(Stored data)
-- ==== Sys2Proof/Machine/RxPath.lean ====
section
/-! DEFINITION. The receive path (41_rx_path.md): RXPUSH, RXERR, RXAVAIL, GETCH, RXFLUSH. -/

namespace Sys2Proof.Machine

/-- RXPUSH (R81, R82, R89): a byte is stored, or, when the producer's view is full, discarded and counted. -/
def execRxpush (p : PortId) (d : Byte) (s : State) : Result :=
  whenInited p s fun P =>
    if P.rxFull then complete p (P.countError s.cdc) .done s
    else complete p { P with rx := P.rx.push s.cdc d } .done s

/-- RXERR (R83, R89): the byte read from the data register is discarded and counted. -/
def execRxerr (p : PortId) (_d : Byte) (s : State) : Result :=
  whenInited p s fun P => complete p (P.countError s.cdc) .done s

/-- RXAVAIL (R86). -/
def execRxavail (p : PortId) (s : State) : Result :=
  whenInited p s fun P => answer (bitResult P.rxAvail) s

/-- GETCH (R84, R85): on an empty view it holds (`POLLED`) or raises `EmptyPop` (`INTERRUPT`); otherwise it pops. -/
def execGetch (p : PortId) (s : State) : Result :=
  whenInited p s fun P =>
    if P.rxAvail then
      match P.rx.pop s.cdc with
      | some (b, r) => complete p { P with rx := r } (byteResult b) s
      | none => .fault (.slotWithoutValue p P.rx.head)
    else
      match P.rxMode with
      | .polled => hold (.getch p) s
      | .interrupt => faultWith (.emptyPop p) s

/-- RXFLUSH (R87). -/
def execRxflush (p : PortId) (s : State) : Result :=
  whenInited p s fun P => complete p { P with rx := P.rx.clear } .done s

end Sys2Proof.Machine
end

* * *

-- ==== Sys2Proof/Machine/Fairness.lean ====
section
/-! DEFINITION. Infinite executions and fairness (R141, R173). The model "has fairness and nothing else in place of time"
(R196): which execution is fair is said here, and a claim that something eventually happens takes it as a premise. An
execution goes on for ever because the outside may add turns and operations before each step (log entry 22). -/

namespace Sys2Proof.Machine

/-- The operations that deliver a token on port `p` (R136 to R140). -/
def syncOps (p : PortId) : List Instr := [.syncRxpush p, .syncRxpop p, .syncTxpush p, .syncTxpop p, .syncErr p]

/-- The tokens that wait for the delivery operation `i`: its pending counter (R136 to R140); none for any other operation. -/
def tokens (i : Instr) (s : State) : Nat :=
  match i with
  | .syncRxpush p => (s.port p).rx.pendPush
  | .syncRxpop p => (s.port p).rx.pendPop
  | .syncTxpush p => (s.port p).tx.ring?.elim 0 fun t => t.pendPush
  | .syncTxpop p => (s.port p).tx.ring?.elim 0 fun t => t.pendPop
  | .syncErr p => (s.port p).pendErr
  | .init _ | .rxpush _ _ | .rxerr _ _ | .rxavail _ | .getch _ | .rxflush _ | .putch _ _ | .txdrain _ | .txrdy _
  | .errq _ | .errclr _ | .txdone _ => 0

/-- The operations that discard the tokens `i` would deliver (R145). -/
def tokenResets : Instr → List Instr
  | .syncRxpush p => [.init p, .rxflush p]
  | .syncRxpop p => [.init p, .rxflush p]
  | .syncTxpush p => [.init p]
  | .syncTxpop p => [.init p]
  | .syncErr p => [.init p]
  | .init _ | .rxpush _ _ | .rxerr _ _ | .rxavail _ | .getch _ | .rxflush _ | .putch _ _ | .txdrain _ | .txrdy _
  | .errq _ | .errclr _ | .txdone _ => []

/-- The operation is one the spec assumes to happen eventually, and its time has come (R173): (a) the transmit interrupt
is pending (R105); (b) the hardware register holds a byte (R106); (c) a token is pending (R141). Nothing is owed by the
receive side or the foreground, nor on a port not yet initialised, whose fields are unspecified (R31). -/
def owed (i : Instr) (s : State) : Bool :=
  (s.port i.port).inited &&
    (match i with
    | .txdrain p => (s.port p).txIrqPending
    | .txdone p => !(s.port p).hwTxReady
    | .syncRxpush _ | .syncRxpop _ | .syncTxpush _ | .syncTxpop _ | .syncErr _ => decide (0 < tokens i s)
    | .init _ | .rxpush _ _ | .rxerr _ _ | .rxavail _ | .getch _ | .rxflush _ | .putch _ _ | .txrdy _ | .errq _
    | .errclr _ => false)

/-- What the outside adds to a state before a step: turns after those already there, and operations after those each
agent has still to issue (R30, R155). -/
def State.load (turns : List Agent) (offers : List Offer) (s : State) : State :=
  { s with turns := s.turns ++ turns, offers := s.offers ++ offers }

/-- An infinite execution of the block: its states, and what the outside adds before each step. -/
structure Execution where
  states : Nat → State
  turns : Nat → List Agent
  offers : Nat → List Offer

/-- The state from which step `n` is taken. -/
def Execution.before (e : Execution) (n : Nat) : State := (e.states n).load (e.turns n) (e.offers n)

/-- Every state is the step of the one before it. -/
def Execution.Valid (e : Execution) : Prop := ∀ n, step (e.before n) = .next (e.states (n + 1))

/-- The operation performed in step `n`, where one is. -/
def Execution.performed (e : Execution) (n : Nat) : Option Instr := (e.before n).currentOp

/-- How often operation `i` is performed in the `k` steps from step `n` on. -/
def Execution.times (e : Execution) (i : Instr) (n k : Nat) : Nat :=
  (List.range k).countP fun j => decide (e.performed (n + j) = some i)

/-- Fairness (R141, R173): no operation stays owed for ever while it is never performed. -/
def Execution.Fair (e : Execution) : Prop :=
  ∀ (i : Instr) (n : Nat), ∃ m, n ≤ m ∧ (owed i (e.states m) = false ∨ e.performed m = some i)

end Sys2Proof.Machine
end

== Problem to solve ==
Above are the records; from them, give again exactly the lines from the one containing "is pending (R105);" to the one containing "turns : Nat → List Agent", both lines included, and nothing more.

== Response for this exercise ==
is pending (R105); (b) the hardware register holds a byte (R106); (c) a token is pending (R141). Nothing is owed by the
receive side or the foreground, nor on a port not yet initialised, whose fields are unspecified (R31). -/
def owed (i : Instr) (s : State) : Bool :=
  (s.port i.port).inited &&
    (match i with
    | .txdrain p => (s.port p).txIrqPending
    | .txdone p => !(s.port p).hwTxReady
    | .syncRxpush _ | .syncRxpop _ | .syncTxpush _ | .syncTxpop _ | .syncErr _ => decide (0 < tokens i s)
    | .init _ | .rxpush _ _ | .rxerr _ _ | .rxavail _ | .getch _ | .rxflush _ | .putch _ _ | .txrdy _ | .errq _
    | .errclr _ => false)

/-- What the outside adds to a state before a step: turns after those already there, and operations after those each
agent has still to issue (R30, R155). -/
def State.load (turns : List Agent) (offers : List Offer) (s : State) : State :=
  { s with turns := s.turns ++ turns, offers := s.offers ++ offers }

/-- An infinite execution of the block: its states, and what the outside adds before each step. -/
structure Execution where
  states : Nat → State
  turns : Nat → List Agent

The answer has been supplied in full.